Чтобы справиться с политическим страхом в Соединенных Штатах, мы обязаны осознать, что страх — это не бездумная эмоция, а рациональное, морально обоснованное чувство. Как я покажу в главе 6, политический страх отражает интересы и обоснованные суждения его носителей о собственном благе и является реакцией на опасности, реально существующие в мире, — нешуточную угрозу национальной безопасности и благосостоянию нации, угрозу угнетения со стороны власти элит и затаенный вызов этим элитам со стороны низов. Таким образом, политический страх действительно отражает этику и принципы людей; он сосредоточивает их внимание на одних опасностях, а не на других, и влияет на их реакцию на эти опасности. Политический страх влечет нечто большее, чем простую, проводимую сверху вниз политику, при которой верхи угрожают карательными санкциями или изобретают несуществующих врагов, дабы сохранить свою власть. Он продукт заговора, предполагающего интенсивные усилия участников, сотрудничество жертв и содействие со стороны наблюдателей, которые не предпринимают ничего, чтобы противостоять репрессивному давлению страха. В главе 7 я продемонстрирую, как эти основанные на страхе коалиции преодолевают механизмы, призванные устранять страх, — разделение властей, федерализм, главенство закона, а также плюралистическое гражданское общество, которое предоставляет носителям страха инструменты принуждения, зачастую недоступные правительственным органам. Многие примеры, приводимые в главах 6 и 7, взяты из эпохи маккартизма — не потому, что я полагаю, будто маккартизм до сих пор царит в обществе, а потому, что механизмы его действия сохраняются. Разбирая детали конфликтов, я рассчитываю показать, что политический страх есть результат не недоразумения или заблуждения, что он привычен и укоренен в нас, что страх — это проблема не только прошлого, но и настоящего. В главе 8 мы обратимся к современной американской деловой среде. Поскольку именно там, в области отношений принуждения между работодателем и сотрудником, сегодня в Соединенных Штатах мы с наибольшей очевидностью наблюдаем всепроникающий страх — и стойкость тех механизмов, которые служили причиной этой проблемы в прошлом.

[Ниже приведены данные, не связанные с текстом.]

/-! ### setQuality -/

@[simp] theorem State.setQuality_pending (s : State) (a q : Nat) : (s.setQuality a q).pending = s.pending := rfl
@[simp] theorem State.setQuality_clk (s : State) (a q : Nat) : (s.setQuality a q).clk = s.clk := rfl
@[simp] theorem State.setQuality_time (s : State) (a q : Nat) : (s.setQuality a q).time = s.time := rfl
@[simp] theorem State.setQuality_timeFrac (s : State) (a q : Nat) : (s.setQuality a q).timeFrac = s.timeFrac := rfl
@[simp] theorem State.setQuality_free (s : State) (a q : Nat) : (s.setQuality a q).free = s.free := rfl
@[simp] theorem State.setQuality_regs (s : State) (a q : Nat) : (s.setQuality a q).regs = s.regs := rfl
@[simp] theorem State.setQuality_shadow (s : State) (a q : Nat) : (s.setQuality a q).shadow = s.shadow := rfl
@[simp] theorem State.setQuality_holding (s : State) (a q : Nat) : (s.setQuality a q).holding = s.holding := rfl
@[simp] theorem State.setQuality_peaked (s : State) (a q : Nat) : (s.setQuality a q).peaked = s.peaked := rfl
@[simp] theorem State.setQuality_mem (s : State) (a q : Nat) : (s.setQuality a q).mem = s.mem := rfl
@[simp] theorem State.setQuality_cfg (s : State) (a q : Nat) : (s.setQuality a q).cfg = s.cfg := rfl
@[simp] theorem State.setQuality_outs (s : State) (a q : Nat) : (s.setQuality a q).outs = s.outs := rfl
@[simp] theorem State.setQuality_outsPrev (s : State) (a q : Nat) : (s.setQuality a q).outsPrev = s.outsPrev := rfl
@[simp] theorem State.setQuality_sent (s : State) (a q : Nat) : (s.setQuality a q).sent = s.sent := rfl
@[simp] theorem State.setQuality_sys (s : State) (a q : Nat) : (s.setQuality a q).sys = s.sys := rfl
@[simp] theorem State.setQuality_nv (s : State) (a q : Nat) : (s.setQuality a q).nv = s.nv := rfl
@[simp] theorem State.setQuality_fw (s : State) (a q : Nat) : (s.setQuality a q).fw = s.fw := rfl
@[simp] theorem State.setQuality_prt (s : State) (a q : Nat) : (s.setQuality a q).prt = s.prt := rfl
@[simp] theorem State.setQuality_lks (s : State) (a q : Nat) : (s.setQuality a q).lks = s.lks := rfl
@[simp] theorem State.setQuality_red (s : State) (a q : Nat) : (s.setQuality a q).red = s.red := rfl
@[simp] theorem State.setQuality_qe (s : State) (a q : Nat) : (s.setQuality a q).qe = s.qe := rfl
@[simp] theorem State.setQuality_evr (s : State) (a q : Nat) : (s.setQuality a q).evr = s.evr := rfl
@[simp] theorem State.setQuality_alm (s : State) (a q : Nat) : (s.setQuality a q).alm = s.alm := rfl
@[simp] theorem State.setQuality_ce (s : State) (a q : Nat) : (s.setQuality a q).ce = s.ce := rfl
@[simp] theorem State.setQuality_pg (s : State) (a q : Nat) : (s.setQuality a q).pg = s.pg := rfl
@[simp] theorem State.setQuality_ad (s : State) (a q : Nat) : (s.setQuality a q).ad = s.ad := rfl
@[simp] theorem State.setQuality_ph (s : State) (a q : Nat) : (s.setQuality a q).ph = s.ph := rfl
@[simp] theorem State.setQuality_tu (s : State) (a q : Nat) : (s.setQuality a q).tu = s.tu := rfl
@[simp] theorem State.setQuality_fio (s : State) (a q : Nat) : (s.setQuality a q).fio = s.fio := rfl
@[simp] theorem State.setQuality_rio (s : State) (a q : Nat) : (s.setQuality a q).rio = s.rio := rfl
@[simp] theorem State.setQuality_saf (s : State) (a q : Nat) : (s.setQuality a q).saf = s.saf := rfl
@[simp] theorem State.setQuality_eth (s : State) (a q : Nat) : (s.setQuality a q).eth = s.eth := rfl
@[simp] theorem State.setQuality_can (s : State) (a q : Nat) : (s.setQuality a q).can = s.can := rfl
@[simp] theorem State.setQuality_pnl (s : State) (a q : Nat) : (s.setQuality a q).pnl = s.pnl := rfl
@[simp] theorem State.setQuality_bst (s : State) (a q : Nat) : (s.setQuality a q).bst = s.bst := rfl
@[simp] theorem State.setQuality_age (s : State) (a q : Nat) : (s.setQuality a q).age = s.age := rfl
@[simp] theorem State.setQuality_sfp (s : State) (a q : Nat) : (s.setQuality a q).sfp = s.sfp := rfl
@[simp] theorem State.setQuality_pfc (s : State) (a q : Nat) : (s.setQuality a q).pfc = s.pfc := rfl
@[simp] theorem State.setQuality_pfcAt (s : State) (a q : Nat) : (s.setQuality a q).pfcAt = s.pfcAt := rfl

Все эти элементы — рациональность и моральная обоснованность страха, сотрудничество элит, пособников, жертв и наблюдателей; раздробленное государство и плюралистическое гражданское общество, страх на рабочем месте — страх по-американски. Каждый элемент — свойство американского опыта, т. е. нашей децентрализованной политической культуры, конституционных ограничений, налагаемых на американское государство; многообразия и реваншизма наших элит, подвижной социальной структуры, предоставляющей людям самые разнообразные возможности для взаимодействия в рамках сложной системы под названием «страх по-американски». При том, что я употребляю определение «американский», отдельные элементы этой системы присутствуют везде, даже там, где у власти находятся самые одиозные режимы. Может показаться, что утверждение о том, что раздробленность государства, плюралистическое общество, рациональность или моральная обоснованность были присущи нацизму, сталинизму или множеству тираний, существующих в мире по сей день, противоречит здравому смыслу. Однако это так. Возможно, конкретная комбинация, именуемая «страх по-американски», представляет собой наш уникальный вклад в комбинацию мировых зол, но отдельные ее компоненты ни в коем случае не являются исключительной прерогативой Соединенных Штатов.